One part that makes up the mail server is the MTA. The MTA in this case
is postfix. It's job is to actually send emails between different
servers. What MTAs (usually) don't provide is "end user access". So if
you want with thunderbird to connect to your email account and check
your mail or send mail, you will also need a pop3 or imap server. Their
job is just the transfer of emails between you as enduser and the
mailserver.
In this part we'll first setup postfix and make it ready to be used in a
secured way (STARTTLS).
(1) Install the required packages
apt-get install postfix libsasl2-2 sasl2-bin libsasl2-modules procmail
During this you'll be asked two questions:
General type of mail configuration: <-- Select "Internet Site"

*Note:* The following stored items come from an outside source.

/-- Settles O3: `START` leaves the cleared and enabled block, and the rate invariant counts the boundaries from there. -/
theorem startGivesTheStartedState : Obligations.StartGivesTheStartedState :=
  ⟨decode_encode .start, fun s => ⟨_, exec_start s, initialise_EN .., initialise_IF .., initialise_TICK_CNT ..,
    initialise_CMP_eq_zero s.cfg true s.block, initialise_EN s.cfg true s.block, initialise_EN s.cfg true s.block,
    rfl, ⟨rfl, rfl, rfl⟩, fun _ hk => exists_pulled_iff_after_start (exec_start s) hk⟩⟩

/-- `STOP` writes the two flags and no comparator. -/
theorem setEN_setIF_CMP (b : Block) (en pending : Bool) : ((b.setEN en).setIF pending).CMP = b.CMP :=
  funext fun ch => by rw [Block.setIF_CMP, Block.setEN_CMP]

/-- Settles O4: with `EN = 0` the guard of `SERVICE` is false and a tick is discarded. -/
theorem stopDropsThePendingTick : Obligations.StopDropsThePendingTick := by
  refine ⟨decode_encode .stop, fun s => ?_⟩
  have hcmp := setEN_setIF_CMP s.block false false
  exact ⟨_, exec_stop s, rfl, rfl, rfl, congrFun hcmp, rfl, rfl, rfl, congrArg s.cfg.channels.map hcmp, rfl,
    ⟨rfl, rfl, rfl⟩, exec_service_of_not_guard _ nofun, _, exec_tick _,
    raiseTick_of_disabled (b := (s.block.setEN false).setIF false) rfl⟩

/-- The whole record `S` after `START` is the same from every state of a configuration. -/
theorem S_of_exec_start {cfg : Config} {s t : State} (hcfg : s.cfg = cfg) (h : exec .start s = .next t) :
    t.S = (true, false, 0, cfg.channels.map fun _ => 0) := by
  subst hcfg
  cases h
  have hcmp : s.cfg.channels.map (initialise s.cfg true s.block).CMP = s.cfg.channels.map fun _ => 0 :=
    List.map_congr_left (initialise_CMP_eq_zero s.cfg true s.block)
  simp [State.S, hcmp]

/-- The exported signals are a function of the record `S` (R34). -/
theorem exports_eq_of_S_eq {s t : State} (h : s.S = t.S) : s.exports = t.exports := by
  simp only [State.S, Prod.mk.injEq] at h
  obtain ⟨hEN, hIF, -, hcmp⟩ := h
  simp only [State.exports, hEN, hIF, hcmp]

/-- Settles O37: `START` leaves one record `S` for the configuration, whatever ran before it, and `S` decides the
exports. -/
theorem stopStartIsStart : Obligations.StopStartIsStart := by
  intro s s' hcfg
  have hstopped := S_of_exec_start (exec_cfg (exec_stop s)) (exec_start _)
  have hstarted := S_of_exec_start rfl (exec_start s)
  have hreset := S_of_exec_start ((exec_cfg (exec_reset s')).trans hcfg) (exec_start _)
  have hab := hstopped.trans hstarted.symm
  have hbc := hstarted.trans hreset.symm
  exact ⟨_, _, _, _, _, exec_stop s, exec_start _, exec_start s, exec_reset s', exec_start _, hab, hbc, hreset,
    exports_eq_of_S_eq hab, exports_eq_of_S_eq hbc⟩

/-! ## The read view as numbers (R145) -/

/-- Fields side by side are the sum of the fields, each at the weight of its place. -/
theorem toNat_append_eq_add {m n : Nat} (x : BitVec m) (y : BitVec n) :
    (x ++ y).toNat = x.toNat * 2 ^ n + y.toNat := by
  rw [BitVec.toNat_append, ← Nat.shiftLeft_add_eq_or_of_lt y.isLt, Nat.shiftLeft_eq]

theorem nchBits_toNat (n : ChannelCount) : (nchBits n).toNat = n.toNat := by
  cases n <;> rfl

theorem decimBits_toNat (d : Decim) : (decimBits d).toNat = d.toNat := by
  cases d <;> rfl

/-- `STATUS` as a number (R27). -/
theorem status_toNat (b : Block) : b.status.toNat = b.TICK_CNT.toNat * 4 + b.IF.toNat * 2 + b.EN.toNat := by
  simp only [Block.status, toNat_append_eq_add, BitVec.toNat_ofBool, BitVec.ofNat_eq_ofNat, BitVec.toNat_ofNat]
  omega

/-- `CFG` as a number (R28). -/
theorem cfgWord_toNat (cfg : Config) :
    (cfgWord cfg).toNat
      = cfg.SHIFT.toNat * 256 + cfg.NCH.toNat * 16 + cfg.HAS_OUT.toNat * 8 + cfg.DECIM.toNat := by
  simp only [cfgWord, toNat_append_eq_add, nchBits_toNat, decimBits_toNat, BitVec.toNat_ofBool,
    BitVec.ofNat_eq_ofNat, BitVec.toNat_ofNat]
  omega

/-- Index 2 reads channel 1 where there is one (R28). -/
theorem readCmp1_eq_ite (cfg : Config) (b : Block) :
    readCmp1 cfg b = if cfg.NCH.toNat = 2 then b.CMP .ch1 else 0 := by
  cases h : cfg.NCH <;> simp [readCmp1, h, ChannelCount.toNat]

/-- The indices above 6 name no word (R145). -/
theorem regRead_of_unassigned (cfg : Config) (b : Block) {idx : BitVec 4} (h : 7 ≤ idx.toNat) :
    regRead cfg b idx = 0 := by
  unfold regRead
  split
  case h_8 => rfl
  all_goals omega

/-- Settles O15, index by index: the two packed words are the sums of their fields. -/
theorem regReadIsTheArithmeticMap : Obligations.RegReadIsTheArithmeticMap :=
  fun cfg b => ⟨status_toNat b, rfl, readCmp1_eq_ite cfg b, cfgWord_toNat cfg, rfl, rfl, rfl,
    fun _ => regRead_of_unassigned cfg b⟩

/-! ## The build-time checks (R148 to R154) -/

theorem ckRate_iff (c : BuildConfig) :
    ckRate c = true ↔
      (c.DECIM = 1 ∨ c.DECIM = 2 ∨ c.DECIM = 4) ∧ c.TICK_RATE = c.AUDIO_RATE * c.DECIM ∧ 1 ≤ c.AUDIO_RATE := by
  simp [ckRate, and_assoc, or_assoc]

theorem ckBias_iff (c : BuildConfig) :
    ckBias c = true ↔
      2 ∣ c.RANGE ∧ 2 ≤ c.RANGE ∧ c.BIAS * 2 = c.RANGE ∧
      (c.RANGE : Int) - 1 - c.BIAS ≤ 32767 ∧ c.BIAS ≤ 32768 := by
  simp [ckBias, and_assoc, Nat.dvd_iff_mod_eq_zero]

theorem ckPeriod_iff (c : BuildConfig) :
    ckPeriod c = true ↔
      c.CLOCK_HZ = c.PRESCALER * c.TICK_RATE * c.TOP * c.SLOPE ∧ (c.SLOPE = 1 ∨ c.SLOPE = 2) ∧
      1 ≤ c.PRESCALER ∧ 1 ≤ c.TOP := by
  simp [ckPeriod, and_assoc]

theorem ckPin_iff (pinSupported : BuildConfig → Bool) (c : BuildConfig) :
    ckPin pinSupported c = true ↔ pinSupported c = true ∨ c.HAS_OUT = 0 := by
  simp [ckPin, or_comm]

theorem configChecked_iff (pinSupported : BuildConfig → Bool) (c : BuildConfig) :
    configChecked pinSupported c = true ↔
      c.wf = true ∧ ckRate c = true ∧ ckBias c = true ∧ ckAcc c = true ∧ ckTop c = true ∧ ckPeriod c = true ∧
      ckPin pinSupported c = true := by
  simp [configChecked, and_assoc]

/-- Dividing by `2^SHIFT` is the shift R150 writes. -/
theorem rescaledBiased_eq_shiftRight (c : BuildConfig) (b : Nat) : rescaledBiased c b = (b * c.MULT) >>> c.SHIFT :=
  (Nat.shiftRight_eq_div_pow ..).symm

theorem rescaledBiased_mono (c : BuildConfig) {b b' : Nat} (h : b ≤ b') : rescaledBiased c b ≤ rescaledBiased c b' :=
  Nat.div_le_div_right (Nat.mul_le_mul_right _ h)

theorem accurateAt_iff (c : BuildConfig) (b : Nat) :
    accurateAt c b = true ↔ |(rescaledBiased c b : Int) * c.TRUE_DEN - b * c.TRUE_NUM| ≤ c.TRUE_DEN := by
  rw [accurateAt, decide_eq_true_iff, ← Int.natCast_natAbs, Int.ofNat_le]

theorem ckAcc_iff (c : BuildConfig) :
    ckAcc c = true ↔
      1 ≤ c.TRUE_DEN ∧ ∀ b < c.RANGE,
        |(rescaledBiased c b : Int) * c.TRUE_DEN - b * c.TRUE_NUM| ≤ c.TRUE_DEN := by
  simp [ckAcc, accurateAt_iff]

/-- The check at `RANGE-1` is the check at every biased value: the rescaling is monotone (R151). -/
theorem ckTop_iff (c : BuildConfig) : ckTop c = true ↔ ∀ b ≤ c.RANGE - 1, rescaledBiased c b ≤ c.TOP := by
  rw [ckTop, decide_eq_true_iff]
  exact ⟨fun h b hb => (rescaledBiased_mono c hb).trans h, fun h => h _ le_rfl⟩

/-- Settles O55, check by check; `CK_ACC` and `CK_PIN` as log entry 11 reads them. -/
theorem buildChecksAreThePredicates : Obligations.BuildChecksAreThePredicates := by
  intro pinSupported c
  simp only [← rescaledBiased_eq_shiftRight]
  exact ⟨ckRate_iff c, ckBias_iff c, ckAcc_iff c, ckTop_iff c, ckPeriod_iff c, ckPin_iff pinSupported c,
    configChecked_iff pinSupported c⟩

/-! ## Deployment (R154, R171) -/

theorem Check.mem_all (k : Check) : k ∈ Check.all := by
  cases k <;> decide

theorem mem_failedChecks (pinSupported : BuildConfig → Bool) (c : BuildConfig) (k : Check) :
    k ∈ failedChecks pinSupported c ↔ k.passes pinSupported c = false := by
  simp [failedChecks, Check.mem_all]

theorem failedChecks_eq_nil_iff (pinSupported : BuildConfig → Bool) (c : BuildConfig) :
    failedChecks pinSupported c = [] ↔ configChecked pinSupported c = true := by
  rw [configChecked_iff, failedChecks, List.filter_eq_nil_iff]
  simp [Check.all, Check.passes]

/-- With no check failed the machine is built from the record's parameters. -/
theorem deploy_of_toConfig {pinSupported : BuildConfig → Bool} {c : BuildConfig} {cfg : Config}
    (h : failedChecks pinSupported c = []) (hcfg : toConfig c = some cfg) :
    deploy pinSupported c = .ok (State.powerOn cfg) := by
  rw [deploy, h, hcfg]

/-- With a check failed there is no machine, whatever the parameters. -/
theorem deploy_of_failed {pinSupported : BuildConfig → Bool} {c : BuildConfig}
    (h : failedChecks pinSupported c ≠ []) :
    deploy pinSupported c = .error (failedChecks pinSupported c) := by
  unfold deploy
  split
  next hnil _ => exact absurd hnil h
  next => rfl

/-- Settles O49: the list of failed checks is empty exactly if `ConfigChecked` holds, and it is the diagnostic (log
entry 19). -/
theorem onlyCheckedConfigurationsDeploy : Obligations.OnlyCheckedConfigurationsDeploy := by
  intro pinSupported c
  constructor
  · intro hchecked
    obtain ⟨cfg, hcfg⟩ := exists_toConfig_of_wf ((configChecked_iff pinSupported c).1 hchecked).1
    exact ⟨cfg, hcfg, deploy_of_toConfig ((failedChecks_eq_nil_iff pinSupported c).2 hchecked) hcfg⟩
  · intro hunchecked
    have hfailed : failedChecks pinSupported c ≠ [] := fun hnil => by
      simp [(failedChecks_eq_nil_iff pinSupported c).1 hnil] at hunchecked
    exact ⟨_, deploy_of_failed hfailed, hfailed, mem_failedChecks pinSupported c⟩

/-! ## What the checks promise of the deployed block -/

/-- The machine biases a sample by the record's `BIAS` (R101). -/
theorem HasNumbersOf.biased_eq {cfg : Config} {c : BuildConfig} (h : HasNumbersOf cfg c) (s : Sample) :
    biased cfg s = s.toInt + c.BIAS := by
  rw [biased, h.BIAS]

/-- The machine rescales as the checks do (R104, R150). -/
theorem HasNumbersOf.rescale_eq {cfg : Config} {c : BuildConfig} (h : HasNumbersOf cfg c) (b : Nat) :
    rescale cfg b = rescaledBiased c b := by
  rw [rescale, rescaledBiased, h.MULT, h.SHIFT]

/-- The low clamp does not engage on a value that is not negative (R102). -/
theorem lowClamp_of_nonneg {b : Int} (h : 0 ≤ b) : lowClamp b = b.toNat := by
  rw [lowClamp, max_eq_left h]

/-- Every nominal sample has a biased value in `0 .. RANGE-1` (R101). -/
theorem biased_of_nominal {c : BuildConfig} {cfg : Config} (hcfg : toConfig c = some cfg) {s : Sample}
    (hlow : -(c.BIAS : Int) ≤ s.toInt) (hhigh : s.toInt ≤ (c.RANGE : Int) - 1 - c.BIAS) :
    0 ≤ biased cfg s ∧ biased cfg s ≤ (c.RANGE : Int) - 1 := by
  rw [(hasNumbersOf_of_toConfig hcfg).biased_eq]
  omega

/-- With `CK_TOP` no clamp engages on a biased value in `0 .. RANGE-1` (R151). -/
theorem scaleSat_toNat_of_ckTop {c : BuildConfig} {cfg : Config} (htop : ckTop c = true)
    (hcfg : toConfig c = some cfg) {s : Sample} (hnonneg : 0 ≤ biased cfg s)
    (hlt : biased cfg s ≤ (c.RANGE : Int) - 1) :
    (scaleSat cfg s).toNat = rescaledBiased c (biased cfg s).toNat := by
  have hnum := hasNumbersOf_of_toConfig hcfg
  rw [scaleSat_toNat, lowClamp_of_nonneg hnonneg, hnum.rescale_eq, hnum.TOP]
  exact min_eq_left ((ckTop_iff c).1 htop _ (by omega))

System mail name: <-- Enter: "MYDOMAIN.COM"
(2) Reconfigure postfix
dpkg-reconfigure postfix
Again, you'll be asked some questions:
General type of mail configuration: <-- Select "Internet Site"
System mail name: <-- Enter: "MYDOMAIN.COM"
Root and postmaster mail recipient: <-- Leave blank
Other destinations to accept mail for (blank for none): <-- Enter:
"MYDOMAIN.COM, localhost.MYDOMAIN.COM, localhost.localdomain, localhost"
Force synchronous updates on mail queue? <-- Select "No"
Local networks: <-- Leave as default
Use procmail for local delivery? <-- Select "Yes"
Mailbox size limit (bytes): <-- Enter "0"
Local address extension character: <-- Enter "+"
Internet protocols to use: <-- Select "all"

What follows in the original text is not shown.